ACTIVITY:
Only some lines are wanted. Transcribe, exactly, the lines below from the line with "else (d2.complete p" up to and including the line with "d2.wr F.RNG_LAT_MEAS_AVG 0".

::::::::

-- ==== Sys2Proof/Machine/Rings.lean ====
section
/-! DEFINITION. Sys2Proof/Machine/Rings.lean: doorbells, fetch, completions, events and interrupts of the Ring engine (R57 to R104). -/

namespace Sys2Proof.Machine

/-- Answer the next state, the device changed. -/
def State.go (s : State) (f : Dev → Dev) : Host.Outcome State Fault Refusal := .next { s with dev := f s.dev }

/-- Entries of a pair's submission ring. -/
def Dev.subSize (d : Dev) (p : Nat) : Nat := 2 ^ d.rd F.RNG_PAIR_CFG_SUB_LOG2 p

/-- The pair is an event pair. -/
def Dev.isEventPair (d : Dev) (p : Nat) : Bool := d.on F.RNG_PAIR_CFG_EVENT p

/-- Descriptors waiting on a pair's submission ring (R69). -/
def Dev.waitingCount (d : Dev) (p : Nat) : Nat :=
  let n := d.subSize p
  ((d.pair p).tail + n - (d.pair p).subHead % n) % n

/-- A SUB_TAIL write (R54, R68, R69, R97). -/
def Dev.subTail (d : Dev) (p v : Nat) : Dev :=
  if !d.live then d
  else if d.pairState p ≠ .on then d.bump F.RNG_PAIR_CNT_DB_IGNORED p
  else if d.isEventPair p then d.wrb F.RNG_PAIR_STS_EVT_DB p true
  else
    let n := d.subSize p
    let t := min (v % 65536) (n - 1)
    let x := d.pair p
    if (t + n - x.subHead) % n < (x.tail + n - x.subHead) % n then
      (d.wrb F.RNG_PAIR_STS_TAIL_BACK p true).bump F.RNG_PAIR_CNT_TAIL_BACKS p
    else d.setPair p { x with tail := t }

/-- A CMP_HEAD write (R54, R68, R72): it acts on a pair that is ON, and on a stopping one, whose 1 s it restarts (R96). -/
def Dev.cmpHeadWrite (d : Dev) (p v : Nat) : Dev :=
  if !d.live then d
  else if d.pairState p ≠ .on ∧ d.pairState p ≠ .stopping then d.bump F.RNG_PAIR_CNT_DB_IGNORED p
  else
    let h := min (v % 65536) (d.cmpSize p - 1)
    let x := d.pair p
    (d.setPair p { x with cmpHead := h, fullSince := if h ≠ x.cmpHead then none else x.fullSince }).watchFull p

/-- A write of an aligned word to BAR2 (R53): page n, at n × 0x1000, holds the two registers of ring pair n; the rest ignores it. -/
def Dev.bar2Write (d : Dev) (off v : Nat) : Dev :=
  let p := off / 0x1000
  if 64 ≤ p then d
  else match off % 0x1000 with
    | 0 => d.subTail p v
    | 4 => d.cmpHeadWrite p v
    | _ => d

/-- A read of a word of BAR2 (R53): both registers are write-only and the rest of a page reads 0. -/
def Dev.bar2Read (_d : Dev) (_off : Nat) : Nat := 0

/-- DOORBELL_SUB_TAIL (R69): a write to word 0 of the page (R53). -/
def execDoorbellSubTail (pair : Fin 64) (val : Word) (s : State) : Host.Outcome State Fault Refusal :=
  s.go (fun d => d.bar2Write (0x1000 * pair) val.toNat)

/-- DOORBELL_CMP_HEAD (R72): a write to word 1 of the page (R53). -/
def execDoorbellCmpHead (pair : Fin 64) (val : Word) (s : State) : Host.Outcome State Fault Refusal :=
  s.go (fun d => d.bar2Write (0x1000 * pair + 4) val.toNat)

/-! ## Fetch (R74, R91 to R94) -/

/-- The pair has descriptors that the fetch engine may take (R72, R91, R97). -/
def Dev.fetchable (d : Dev) (p : Nat) : Bool :=
  decide (d.pairState p = .on) && !d.isEventPair p && decide (0 < d.waitingCount p) && decide ((d.pair p).waiting.length < 64)

/-- Of several pairs of one level, the next after the one granted last (R91). -/
def nextAfter (last : Option Nat) (ps : List Nat) : Option Nat :=
  match last with
  | none => ps.head?
  | some l => match ps.find? (fun p => decide (l < p)) with | some p => some p | none => ps.head?

/-- The pair that the fetch engine grants next, and the round it grants it in (R91). -/
def Dev.grant (d : Dev) : Option (Nat × List Nat) :=
  let ws := (List.range 64).filter d.fetchable
  let open_ := ws.filter (fun p => !d.rng.granted.contains p)
  let (cand, round) := if open_.isEmpty then (ws, []) else (open_, d.rng.granted)
  let top := cand.foldl (fun m p => max m (d.rd F.RNG_PAIR_CFG_PRIO p)) 0
  (nextAfter (d.rng.last.find top) (cand.filter (fun p => d.rd F.RNG_PAIR_CFG_PRIO p = top))).map (fun p => (p, round))

/-- One descriptor becomes held; its sequence is checked (R74). -/
def Dev.takeDesc (d : Dev) (p : Nat) (x : Desc) : Dev :=
  let q := d.pair p
  let id := d.rng.nextId
  let seq := x.word 1 % 65536
  let d1 : Dev := { d with rng := { d.rng with nextId := id + 1 } }
  let q' : Pair := { q with
    subHead := (q.subHead + 1) % d.subSize p
    expSeq := (seq + 1) % 65536
    held := q.held ++ [{ id := id, desc := x, started := false, result := none, mute := 0 }] }
  let d2 := d1.setPair p q'
  if seq = q.expSeq then d2
  else (d2.complete p id 3 q.expSeq).wrb F.RNG_PAIR_STS_SEQ_SEEN p true

/-- The latency registers after one measured fetch (R93): MAX and the mean each saturate, no sample does. -/
def Dev.latency (d : Dev) (ns : Nat) : Dev :=
  let ls := (ns :: d.rng.lats).take 256
  let d1 : Dev := { d with rng := { d.rng with lats := ls } }
  let d2 := d1.wr F.RNG_LAT_MEAS_MAX 0 (max (d1.rd F.RNG_LAT_MEAS_MAX) (min ns 65535))
  d2.wr F.RNG_LAT_MEAS_AVG 0 (min 65535 (sumNat ls / max 1 ls.length))

/-- The host address of a submission entry (R63): base + 64 × index. -/
def Dev.subAddr (d : Dev) (p i : Nat) : Nat :=
  d.word (0x10004 + 0x40 * p) + 2 ^ 32 * d.word (0x10008 + 0x40 * p) + 64 * i

/-- The host address of a completion entry (R63): base + 32 × index. -/
def Dev.cmpAddr (d : Dev) (p i : Nat) : Nat :=
  d.word (0x1000C + 0x40 * p) + 2 ^ 32 * d.word (0x10010 + 0x40 * p) + 32 * i

/-- A grant: up to four descriptors of the granted pair are read from host memory (R91), each at its place on the ring (R63). One
measured latency belongs to the grant's read (DESIGN CHOICE, log 106: R93 speaks of fetches, and a grant is one). -/
def Dev.fetchGrant (d : Dev) (descs : List Desc) (ns : Nat) : Dev :=
  if !d.live then d
  else match d.grant with
    | none => d
    | some (p, round) =>
      let n := min 4 (d.waitingCount p)
      let lvl := d.rd F.RNG_PAIR_CFG_PRIO p
      let d1 : Dev := { d with
        rng := { d.rng with granted := p :: round, last := d.rng.last.put lvl p }
        out := ((List.range n).map (fun k => Out.hostRead (d.subAddr p (((d.pair p).subHead + k) % d.subSize p)) 64)).reverse ++ d.out }
      ((descs.take n).foldl (fun (x : Dev) y => x.takeDesc p y) d1).latency ns

/-- FETCH_GRANT (R91). -/
def execFetchGrant (descs : List Desc) (latNs : Nat) (s : State) : Host.Outcome State Fault Refusal :=
  if grantOk descs then s.go (fun d => d.fetchGrant descs latNs)
  else .fault (.illFormedCommand "FETCH_GRANT")

/-- A fetch that failed twice (R94): FETCH_ERR, the pair FAILED, AER, one record. -/
def Dev.fetchFail (d : Dev) (p : Nat) (e : AerErr) : Dev :=
  if d.live && d.fetchable p then
    ((d.wrb F.RNG_PAIR_STS_FETCH_ERR p true).emit (.aer e)).failFn (64 + p)
  else d

/-- FETCH_FAILED (R94): the pair, and the error that the second failure reports. -/
def execFetchFailed (req : Fin 64 × AerErr) (s : State) : Host.Outcome State Fault Refusal := s.go (fun d => d.fetchFail req.1 req.2)

/-! ## Completions and events leave (R72, R73, R80, R99) -/

/-- TIME of R80: bits [35:5] of the time counter. -/
def Dev.time31 (d : Dev) : Nat := (d.tim.time / 32) % 2 ^ 31

/-- Write one entry of eight words at the tail of a completion ring: word 7 gets PHASE (R73). -/
def Dev.putEntry (d : Dev) (p : Nat) (w : List Nat) (w7 : Nat) (irq : Bool) : Dev :=
  let x := d.pair p
  let t := (x.cmpTail + 1) % d.cmpSize p
  let d1 := d.emit (.entry p x.cmpTail (d.cmpAddr p x.cmpTail) (w ++ [w7 % 2 ^ 31 + b2n x.phase * 2 ^ 31]))
  let d2 := d1.setPair p { x with cmpTail := t, phase := if t = 0 then !x.phase else x.phase }
  d2.entryWritten p irq

/-- Completions of a pair are posted while it is ON, STOPPING or FAILED (R94, R95). -/
def Dev.posts (d : Dev) (p : Nat) : Bool := decide (d.pairState p ≠ .off) && decide (d.pairState p ≠ .starting)

/-- A waiting completion is written once the ring has room (R72, R80). -/
def Dev.completionWrite (d : Dev) (p : Nat) : Dev :=
  if d.live && d.posts p && !d.cmpFull p then
    match (d.pair p).waiting with
    | [] => d
    | c :: t =>
      let d1 := d.updPair p (fun x => { x with waiting := t })
      let w := [c.tagSeq, c.st + 256 * c.op + 65536 * c.sub, c.target] ++ c.res
      (d1.putEntry p w d1.time31 c.irq).watchFull p
  else d.watchFull p

/-- COMPLETION_WRITE (R72). -/
def execCompletionWrite (pair : Fin 64) (s : State) : Host.Outcome State Fault Refusal := s.go (fun d => d.completionWrite pair)

/-- The words of an event entry (R99). -/
def Event.words (e : Event) : List Nat :=
  [e.code % 65536 + 65536 * (e.sev % 16) + 2 ^ 20 * (e.cls % 16) + 2 ^ 24 * (e.src % 256), e.target,
   e.stamp % 2 ^ 32, e.stamp / 2 ^ 32 % 2 ^ 32, e.w4, e.w5, e.w6]

/-- The oldest event of queue 13 is written to its event pair once the ring has room (R98, R100, R466). -/
def Dev.eventPost (d : Dev) : Dev :=
  if !d.live then d
  else match d.laneHead 13 with
    | none => d
    | some (n, i) =>
      match (match i.payload with | .event e => some e | _ => none) with
      | none => d
      | some e =>
        match d.eventPair e.cls with
        -- DESIGN CHOICE (log 107): a merged entry that is dropped here counts once
        | none => (d.laneDrop 13 n).bump F.RNG_EVT_UNROUTED
        | some p =>
          if d.cmpFull p then d
          else
            let d1 := (d.laneDrop 13 n).putEntry p e.words (65536 * e.merged) false
            if e.cls = 0 ∧ e.target / 2 ^ 28 = 1 ∧ ¬ d1.isBow then d1.editCtx (e.target % 2 ^ 20) (fun c => { c with alarmBits := 0 }) else d1

/-- EVENT_POST (R100). -/
def execEventPost (s : State) : Host.Outcome State Fault Refusal := s.go Dev.eventPost

/-! ## Interrupts (R102) -/

/-- The moderation timer of a pair runs out (R101, R102): time moves to the instant, and the vector fires. -/
def Dev.modTimer (d : Dev) (p : Nat) : Dev :=
  match (d.pair p).oldest with
  | none => d
  | some t =>
    let us := d.rd F.RNG_IRQ_MOD_TIME p
    if d.live && decide (us ≠ 0) then (d.toMono (t + 500 * us)).signal p else d

/-- IRQ_MOD_TIMER (R102). -/
def execIrqModTimer (pair : Fin 64) (s : State) : Host.Outcome State Fault Refusal := s.go (fun d => d.modTimer pair)

/-- A vector is unmasked: its pending bit sends one message (R102). -/
def Dev.unmask (d : Dev) (v : Nat) : Dev :=
  if !d.live then d
  else
    let x := d.vec v
    let d1 := d.setVec v { x with masked := false, pend := false }
    if x.pend then d1.emit (.msix v) else d1

/-- MSIX_UNMASK (R102). -/
def execMsixUnmask (vec : Fin 128) (s : State) : Host.Outcome State Fault Refusal := s.go (fun d => d.unmask vec)

/-- The ring state of a pair on enable (R67): heads, tails and the expected sequence 0, PHASE 1. Descriptors of an earlier enable run on
without a completion (R96). -/
def Dev.pairFresh (d : Dev) (p : Nat) : Dev := d.setPair p { held := (d.pair p).held }

/-- A stopping pair whose ring stayed full for 1 s goes to OFF (R96), and with PENDING starts again (R67). A held descriptor that had
not started may still start, as the part finishes every descriptor it holds (R95; DESIGN CHOICE, log 108). -/
def Dev.stopTimeout (d : Dev) (p : Nat) : Dev :=
  match (d.pair p).fullSince with
  | none => d
  | some t =>
    if d.live && decide (d.pairState p = .stopping) then
      let d1 := d.toMono (t + 500000000)
      let x := d1.pair p
      let d2 := d1.bump F.RNG_PAIR_CNT_CMP_DROP p x.waiting.length
      let d3 := d2.setPair p { x with waiting := [], fullSince := none, held := x.held.map (fun h => { h with mute := 1 }) }
      let f := d3.fnOf (64 + p)
      let d4 := d3.setFn (64 + p) { f with st := if f.pending then .starting else .off, pending := false, since := d3.tim.mono }
      if f.pending then d4.pairFresh p else d4
    else d

/-- STOPPING_PAIR_TIMEOUT (R96). -/
def execStoppingPairTimeout (pair : Fin 64) (s : State) : Host.Outcome State Fault Refusal := s.go (fun d => d.stopTimeout pair)

/-- RNG_LAT_CLR (R93): MAX returns to 0. -/
def execRngLatClr (_val : Word) (s : State) : Host.Outcome State Fault Refusal :=
  s.go (fun d => if d.live then d.wr F.RNG_LAT_MEAS_MAX 0 0 else d)

/-- RNG_PAIR_CNT_CLEAR (R66): all three counts return to 0. -/
def execRngPairCntClear (pair : Fin 64) (_val : Word) (s : State) : Host.Outcome State Fault Refusal :=
  s.go (fun d => if d.live then d.setWord (0x10024 + 0x40 * pair) 0 else d)

/-! ## Opcodes of this chapter that need no other block (R79, R82) -/

/-- RESERVED_OPCODE (R79): the next held descriptor of such an opcode completes with BAD_OPCODE. -/
def execReservedOpcode (pair : Fin 64) (s : State) : Host.Outcome State Fault Refusal :=
  s.go (fun d =>
    if !d.live then d
    else match d.startable pair (fun x => !opKnown d.grade (descOp x)) with
      | none => d
      | some h => d.complete pair h.id 1 0)

/-- DIAG_ECHO (R82): words 3 to 6 come back. -/
def execDiagEcho (pair : Fin 64) (s : State) : Host.Outcome State Fault Refusal :=
  s.go (fun d => d.onDesc pair 0xB0 (fun d h =>
    d.complete pair h.id 0 0 [h.desc.word 3, h.desc.word 4, h.desc.word 5, h.desc.word 6]))

end Sys2Proof.Machine
end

::::::::

WRITTEN ANSWER:
  else (d2.complete p id 3 q.expSeq).wrb F.RNG_PAIR_STS_SEQ_SEEN p true

/-- The latency registers after one measured fetch (R93): MAX and the mean each saturate, no sample does. -/
def Dev.latency (d : Dev) (ns : Nat) : Dev :=
  let ls := (ns :: d.rng.lats).take 256
  let d1 : Dev := { d with rng := { d.rng with lats := ls } }
  let d2 := d1.wr F.RNG_LAT_MEAS_MAX 0 (max (d1.rd F.RNG_LAT_MEAS_MAX) (min ns 65535))
  d2.wr F.RNG_LAT_MEAS_AVG 0 (min 65535 (sumNat ls / max 1 ls.length))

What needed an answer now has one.